**PROMPT**. Every line from the beginning of the records below up to the one holding "def State.partRefused (s" should be quoted exactly; leave out the rest.

**RECORDS SUPPLIED**.
/-- R421, R422, R430, R431: why a part ends its transfer: payloads joined, how many bytes came before, and when the first part came. The first
part of a JOB_ATTACH is the record, which is checked before anything is written (DEDUCED, log entry 23). -/
def State.partRefused (s : State) (m : Fin 32) (cmd : Nat) (b : List Byte) (o first : Nat) : Option Nat :=
  if bufferedCmd cmd then (if b.length > 2 ^ 25 ∨ s.buffered + (b.length - o) > 2 ^ 26 then some mbBadLen else none)
  else if cmd = 0x0901 then (if b.length > imageMax then some mbBadLen else none)
  else if cmd ≠ 0x0301 then none
  else if o > 0 then (if b.length > recBytes b + 8 * recRanks b + recLen b then some mbBadLen else none)
  else if s.stateBusy m then some mbBusy
  else if s.job.attached then some mbAttached
  else if s.bnk.debugOpen then some mbDebugOpen
  else if b.length ≠ recBytes b ∨ s.recordBad b first then some mbBadLen
  else none

/-- R421: a part is taken in: the next one in order, or the transfer is discarded. -/
def State.takePart (m : Fin 32) (x : MbxMsg) (s : State) : State :=
  let old := (s.mbx m).xfer
  let fits := match old with
    | some t => t.cmd == x.cmd && t.seq == x.seq && t.next == x.part.toNat
    | none => x.part == 0
  let drop (status : Nat) (s : State) : State := (s.onMbx m (fun b => { b with xfer := none })).mbxAnswer m status []
  if !fits then drop mbBadPart s
  else
    let before := old.elim [] (·.data)
    let data := before ++ slice x.payload 0 x.reqLen.toNat
    let t : Transfer := ⟨x.cmd, x.seq, x.part.toNat + 1, data, old.elim s.now (·.firstAt)⟩
    match s.partRefused m x.cmd.toNat data before.length t.firstAt with
    | some st => drop st s
    | none =>
      let s := (s.onMbx m (fun b => { b with xfer := some t })).consume x.cmd.toNat data before.length
      if !x.last && (multiPart x.cmd.toNat || manifestMissing x.cmd.toNat data) then s.mbxAnswer m mbOk []
      else s.takeWhole m { x with payload := data, last := true }

/-- R420: a mailbox whose OWN is 1 and whose request is not in hand is taken up: it is refused, taken in part, or in hand. -/
def State.takeUp (m : Fin 32) (s : State) : State :=
  let x := (s.mbx m).msg
  let cmd := x.cmd.toNat
  if !x.own ∨ (s.mbx m).inHand.isSome then s
  else if s.failed then s.mbxAnswer m mbNotReady []
  else if s.boot.mbxWait ∧ cmd ≠ 0x0904 then s.mbxAnswer m mbNotReady []
  else if (s.mbx m).xfer.isSome then
    (if x.reqLen.toNat > 4064 then (s.onMbx m (fun b => { b with xfer := none })).mbxAnswer m mbBadLen [] else s.takePart m x)
  else if !(mbxCommands.contains cmd) ∨ (cmd = 0x0904 ∧ !s.boot.mbxWait) then s.mbxAnswer m mbBadCmd []
  else if isFabricMbx m ∧ hostOnly x then s.mbxAnswer m mbHostOnly []
  else if x.reqLen.toNat > 4064 then s.mbxAnswer m mbBadLen []
  else if multiPart cmd ∨ cmd = 0x0704 ∨ cmd = 0x0706 then s.takePart m x
  else s.takeWhole m { x with payload := slice x.payload 0 x.reqLen.toNat }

**YOUR RESPONSE**.
/-- R421, R422, R430, R431: why a part ends its transfer: payloads joined, how many bytes came before, and when the first part came. The first
part of a JOB_ATTACH is the record, which is checked before anything is written (DEDUCED, log entry 23). -/
def State.partRefused (s : State) (m : Fin 32) (cmd : Nat) (b : List Byte) (o first : Nat) : Option Nat :=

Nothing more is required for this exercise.